Is your business prepared for the CCPA/CPRA?
There are now two data laws in California to comply with. For California-based businesses and those with Californian customers, they need to ensure they are up to speed with both pieces of legislation. They also have to execute a proper infrastructure - or potentially face financial and civil penalties.
The California Consumer Privacy Act (CCPA) regulates how California-based companies protect the personal information of their customers.
The California Privacy Rights Act (CPRA) has since been passed, adding amendments to the CCPA, effective as of January 2023.
Companies should have a specific and targeted approach to ensure CCPA/CPRA compliance. It can be easy for all data privacy laws to be lumped together and take a one-size-fits-all approach. But being compliant with one law does not guarantee you are compliant with another.
While the CCPA established new data protection rights for Californian residents, the CPRA sought to strengthen those rights and put in place better mechanisms to ensure compliance.
Does the CCPA apply to our business?
If you are a for-profit business that processes the data of California residents - the short answer is most likely. There are several thresholds to cross for the law to apply to you:
If you process the personal information of over 100,000 California residents annually, or
Have a gross annual revenue exceeding $25 million, or
Derive over 50% of annual revenue from selling the personal information of California residents.
Under the CCPA, personal information is defined as including:
direct identifiers (e.g. real names, addresses, social security numbers),
indirect identifiers (e.g. anything identifiable that ties to the consumer or their household).
unique identifiers (e.g. cookies and IP addresses),
biometric data,
geolocation data,
internet activity, and
sensitive information (e.g. health data, religious or political affiliations, etc.).
The CCPA does apply to us, what do we need to know?
The CCPA, as amended by the CPRA, creates several rights for how consumer data is collected, shared, and deleted:
The right to know, i.e. the right to request personal data collected about the customer over the last 12 months be disclosed by the business.
The right to delete the personal information of the consumer.
The right to opt-out of their personal information being sold.
The right to opt-in to personal information being sold for those under 16.
The right to non-discriminatory treatment for exercising these rights.
The right to privately sue for data breaches.
The right to correction of inaccurate personal information.
The right to limit the use of sensitive personal information.
The right to request information about automated decision-making.
The right to opt out of automated decision-making being used on their personal information.
Since the CPRA has come into effect, these rules apply not only to consumers but also to business-to-business (B2B) data and employee data.
What is new from the CPRA?
Businesses need to take extra care with how they handle the information of their employees, contractors, and any third parties they deal with - guaranteeing them the same rights as their consumers.
Since the CPRA was enacted, it has established the California Privacy Protection Agency (CPPA). They enforce the law and the private right of action for consumers. As well as private suits, penalties can range up to $7500 per violation, with each impacted consumer potentially having a right to a separate violation.
The CPRA also means the removal of the “cure period”. This is when companies who breach the law no longer have a 30-day period to right this wrong and consumers can take immediate legal action.
Instead, the California Attorney General or the California Privacy Protection Agency (CPPA) can offer a cure period - but this is not a guarantee.
How to practically implement CCPA/CPRA compliance?
There are a few structural practices you can have:
You must ensure there are the right mechanisms for consumers to exercise these rights. This often comes down to your website and privacy policies.

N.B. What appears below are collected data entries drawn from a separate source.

-- ==== Sys2Proof/Laws/KeepsHerdState.lean ====
section
/-! SUPPORT. What the operations of Machine/HerdState.lean keep (Keeps), one lemma per operation. -/

set_option linter.unusedTactic false
set_option linter.unreachableTactic false

namespace Sys2Proof.Machine

theorem State.control_keeps {s0 : State} {s : State} {mop dst arg slots : Nat} {p : Pay} (hK : Keeps s0 s) : Keeps s0 (State.control s mop dst arg slots p) := by
  unfold State.control
  try dsimp only
  repeat' first
    | with_reducible assumption | with_reducible apply State.sendMsg_keeps
    | fail_if_no_progress (with_reducible refine Keeps.upd ?_ rfl rfl) | intro _ | split | dsimp only

theorem State.askRecords_keeps {s0 : State} {s : State} {notice : Nat} (hK : Keeps s0 s) : Keeps s0 (State.askRecords s notice) := by
  unfold State.askRecords
  try dsimp only
  repeat' first
    | with_reducible assumption | with_reducible apply State.control_keeps | with_reducible apply Keeps.ite | intro _ | split
    | dsimp only

theorem State.setCause_keeps {s0 : State} {s : State} {bit : Nat} {on : Bool} (hK : Keeps s0 s) : Keeps s0 (State.setCause s bit on) := by
  unfold State.setCause
  try dsimp only
  repeat' first
    | with_reducible assumption | with_reducible apply State.askRecords_keeps | with_reducible apply Keeps.ite
    | fail_if_no_progress (with_reducible refine Keeps.upd ?_ rfl rfl) | intro _ | split | dsimp only

end Sys2Proof.Machine
end

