theorem State.finishRebuild_keeps {s0 : State} {s : State} {key : Nat} {rb : Rebuild} (hK : Keeps s0 s) : Keeps s0 (State.finishRebuild s key rb) := by
  unfold State.finishRebuild
  try dsimp only
  repeat' first
    | with_reducible assumption | with_reducible apply State.advance_keeps
    | with_reducible refine State.storeTo_keepsE (by assumption) ?_ | with_reducible apply State.setEnt_keeps
    | with_reducible refine Keeps.mapE (by assumption) ?_ | with_reducible refine Keeps.findE (by assumption) ?_
    | with_reducible refine Keeps.getD ?_ ?_ | with_reducible refine Keeps.getD₂ ?_ ?_ | with_reducible apply Keeps.ite
    | fail_if_no_progress (with_reducible refine Keeps.upd ?_ rfl rfl) | intro _ | split | dsimp only

theorem State.addPart_keeps {s0 : State} {s : State} {key x : Nat} {d : List Byte} {bad : List Nat} (hK : Keeps s0 s) : Keeps s0 (State.addPart s key x d bad) := by
  unfold State.addPart
  try dsimp only
  repeat' first
    | with_reducible assumption | with_reducible apply State.sendRel_keeps | with_reducible apply State.finishRebuild_keeps
    | with_reducible apply Keeps.ite | fail_if_no_progress (with_reducible refine Keeps.upd ?_ rfl rfl) | intro _ | split
    | dsimp only

theorem State.readRow_keeps {s0 : State} {s : State} {key : Nat} {rb : Rebuild} {marked : Bool} (hK : Keeps s0 s) : Keeps s0 (State.readRow s key rb marked) := by
  unfold State.readRow
  try dsimp only
  repeat' first
    | with_reducible assumption | with_reducible apply State.setEnt_keeps | with_reducible apply State.request_keeps
    | with_reducible apply State.plateCopy_keeps | with_reducible refine State.plateCopy_keepsE (by assumption) ?_
    | with_reducible apply State.advance_keeps | with_reducible apply State.homeCopy_keeps
    | with_reducible refine State.homeCopy_keepsE (by assumption) ?_ | with_reducible apply State.sendRel_keeps
    | with_reducible apply State.addPart_keeps | with_reducible refine Keeps.mapE (by assumption) ?_
    | with_reducible apply Keeps.over | with_reducible apply Keeps.ite
    | fail_if_no_progress (with_reducible refine Keeps.upd ?_ rfl rfl) | intro _ | split | dsimp only

theorem State.takeLockGrant_keeps {s0 : State} {s : State} {slot : Nat} {m : Msg} (hK : Keeps s0 s) : Keeps s0 (State.takeLockGrant s slot m) := by
  unfold State.takeLockGrant
  try dsimp only
  repeat' first
    | with_reducible assumption | with_reducible apply State.readRow_keeps | with_reducible apply Keeps.ite
    | fail_if_no_progress (with_reducible refine Keeps.upd ?_ rfl rfl) | intro _ | split | dsimp only

theorem State.reissue_keeps {s0 : State} {s : State} {id : Nat} (hK : Keeps s0 s) : Keeps s0 (State.reissue s id) := by
  unfold State.reissue
  try dsimp only
  repeat' first
    | with_reducible assumption | with_reducible apply State.tryAccess_keeps
    | fail_if_no_progress (with_reducible refine Keeps.upd ?_ rfl rfl) | intro _ | split | dsimp only

theorem State.farDone_keeps {s0 : State} {s : State} {id : Nat} {d : List Byte} {poison : Bool} (hK : Keeps s0 s) : Keeps s0 (State.farDone s id d poison) := by
  unfold State.farDone
  try dsimp only
  repeat' first
    | with_reducible assumption | with_reducible apply State.complete_keeps | with_reducible apply State.sendAcks_keeps
    | with_reducible apply State.advance_keeps | fail_if_no_progress (with_reducible refine Keeps.upd ?_ rfl rfl) | intro _
    | split | dsimp only

theorem State.mirrored_keeps {s0 : State} {s : State} {id : Nat} (hK : Keeps s0 s) : Keeps s0 (State.mirrored s id) := by
  unfold State.mirrored
  try dsimp only
  repeat' first
    | with_reducible assumption | with_reducible apply State.complete_keeps | with_reducible apply State.doneNote_keeps
    | with_reducible apply State.sendAcks_keeps | with_reducible apply State.advance_keeps
    | fail_if_no_progress (with_reducible refine Keeps.upd ?_ rfl rfl) | intro _ | split | dsimp only

theorem State.standbyStep_keeps {s0 : State} {s : State} {h status : Nat} (hK : Keeps s0 s) : Keeps s0 (State.standbyStep s h status) := by
  unfold State.standbyStep
  try dsimp only
  repeat' first
    | with_reducible assumption | with_reducible apply State.modOp_keeps | with_reducible apply Keeps.ite
    | fail_if_no_progress (with_reducible refine Keeps.upd ?_ rfl rfl) | intro _ | split | dsimp only

theorem State.moveFailed_keeps {s0 : State} {s : State} {key dev : Nat} (hK : Keeps s0 s) : Keeps s0 (State.moveFailed s key dev) := by
  unfold State.moveFailed
  try dsimp only
  repeat' first
    | with_reducible assumption | with_reducible refine Keeps.mapE (by assumption) ?_ | with_reducible apply Keeps.ite
    | fail_if_no_progress (with_reducible refine Keeps.upd ?_ rfl rfl) | intro _ | split | dsimp only

theorem State.againOwn_keeps {s0 : State} {s : State} {t : Txn} (hK : Keeps s0 s) : Keeps s0 (State.againOwn s t) := by
  unfold State.againOwn
  try dsimp only
  repeat' first
    | with_reducible assumption | with_reducible apply State.preserve_keeps | with_reducible apply State.ownWrite_keeps
    | with_reducible refine Keeps.someIf (by assumption) ?_ | with_reducible apply Keeps.ite | intro _ | split | dsimp only

theorem State.endTxn_keeps {s0 : State} {s : State} {t : Txn} {status : Nat} (hK : Keeps s0 s) : Keeps s0 (State.endTxn s t status) := by
  unfold State.endTxn
  try dsimp only
  repeat' first
    | with_reducible assumption | with_reducible apply State.reissue_keeps | with_reducible apply State.farDone_keeps
    | with_reducible apply State.againOwn_keeps | with_reducible apply State.advance_keeps
    | with_reducible apply State.mirrored_keeps | with_reducible apply State.sendRel_keeps
    | with_reducible apply State.moveFailed_keeps | with_reducible apply State.standbyStep_keeps
    | with_reducible apply State.setResults_keeps | with_reducible apply State.modFunc_keeps | with_reducible apply Keeps.ite
    | fail_if_no_progress (with_reducible refine Keeps.upd ?_ rfl rfl) | intro _ | split | dsimp only

theorem State.takeCmp_keeps {s0 : State} {s : State} {m : Msg} (hK : Keeps s0 s) : Keeps s0 (State.takeCmp s m) := by
  unfold State.takeCmp
  try dsimp only
  repeat' first
    | with_reducible assumption | with_reducible apply State.askRecords_keeps | with_reducible apply State.endTxn_keeps
    | with_reducible apply Keeps.ite | fail_if_no_progress (with_reducible refine Keeps.upd ?_ rfl rfl) | intro _ | split
    | dsimp only

theorem State.takeData_keeps {s0 : State} {s : State} {m : Msg} (hK : Keeps s0 s) : Keeps s0 (State.takeData s m) := by
  unfold State.takeData
  try dsimp only
  repeat' first
    | with_reducible assumption | with_reducible apply State.addPart_keeps | with_reducible apply State.farDone_keeps
    | with_reducible apply Keeps.ite | fail_if_no_progress (with_reducible refine Keeps.upd ?_ rfl rfl) | intro _ | split
    | dsimp only

theorem State.takeBisnp_keeps {s0 : State} {s : State} {slot : Nat} {m : Msg} (hK : Keeps s0 s) : Keeps s0 (State.takeBisnp s slot m) := by
  unfold State.takeBisnp
  try dsimp only
  repeat' first
    | with_reducible assumption | with_reducible apply State.charge_keeps | with_reducible apply State.sendMsg_keeps
    | with_reducible apply Keeps.emit | with_reducible apply Keeps.ite
    | fail_if_no_progress (with_reducible refine Keeps.upd ?_ rfl rfl) | intro _ | split | dsimp only

theorem State.takeBirsp_keeps {s0 : State} {s : State} {m : Msg} (hK : Keeps s0 s) : Keeps s0 (State.takeBirsp s m) := by
  unfold State.takeBirsp
  try dsimp only
  repeat' first
    | with_reducible assumption | with_reducible apply State.logE_keeps | with_reducible apply State.advance_keeps
    | with_reducible apply State.dropSnoop_keeps | with_reducible apply State.answerSnoop_keeps | with_reducible apply Keeps.ite
    | intro _ | split | dsimp only

theorem State.takeStandby_keeps {s0 : State} {s : State} {slot : Nat} {m : Msg} (hK : Keeps s0 s) : Keeps s0 (State.takeStandby s slot m) := by
  unfold State.takeStandby
  try dsimp only
  repeat' first
    | with_reducible assumption | with_reducible apply State.modFunc_keeps | with_reducible apply State.sendCmp_keeps
    | with_reducible apply Keeps.ite | fail_if_no_progress (with_reducible refine Keeps.upd ?_ rfl rfl) | intro _ | split
    | dsimp only

end Sys2Proof.Machine
end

You must have a properly updated privacy policy that informs customers about the types of personal data you collect, and why at or before the data collection point.
You must give clear and easy means to opt out of their data being sold to third parties.
Proper due diligence needs to be taken with younger consumers - if a consumer is under the age of 16, explicit consent is needed before selling their personal information. For children under the age of 13, a legal guardian or parents must opt-in on their behalf.
Having the correct structures in place makes it easier to avoid fines and lawsuits.
The company Sephora received a large $1.2 million fine for illegally selling data using third-party trackers (cookies), as well as failing to follow consumer opt-out requests.
There can be a lot to keep in mind, but here’s a quick and easy checklist to help manage your compliance efforts:
Carry out regular risk assessments on how data is collected, stored, and shared.
Regularly review your employee and B2B contracts. Ensure the HR team are aware of the company's responsibilities under the CCPA.
Hire a specific data privacy officer or team to handle the bulk of data privacy and cybersecurity issues.
Practice mapping your data so you can see where data is held, where it is sent, and when.
Update and audit your privacy policies on your website. They should clearly define your data governance policy, as well as give consumers all the information needed on how to exercise their rights.
Create tools to protect personal data and regularly audit and review them.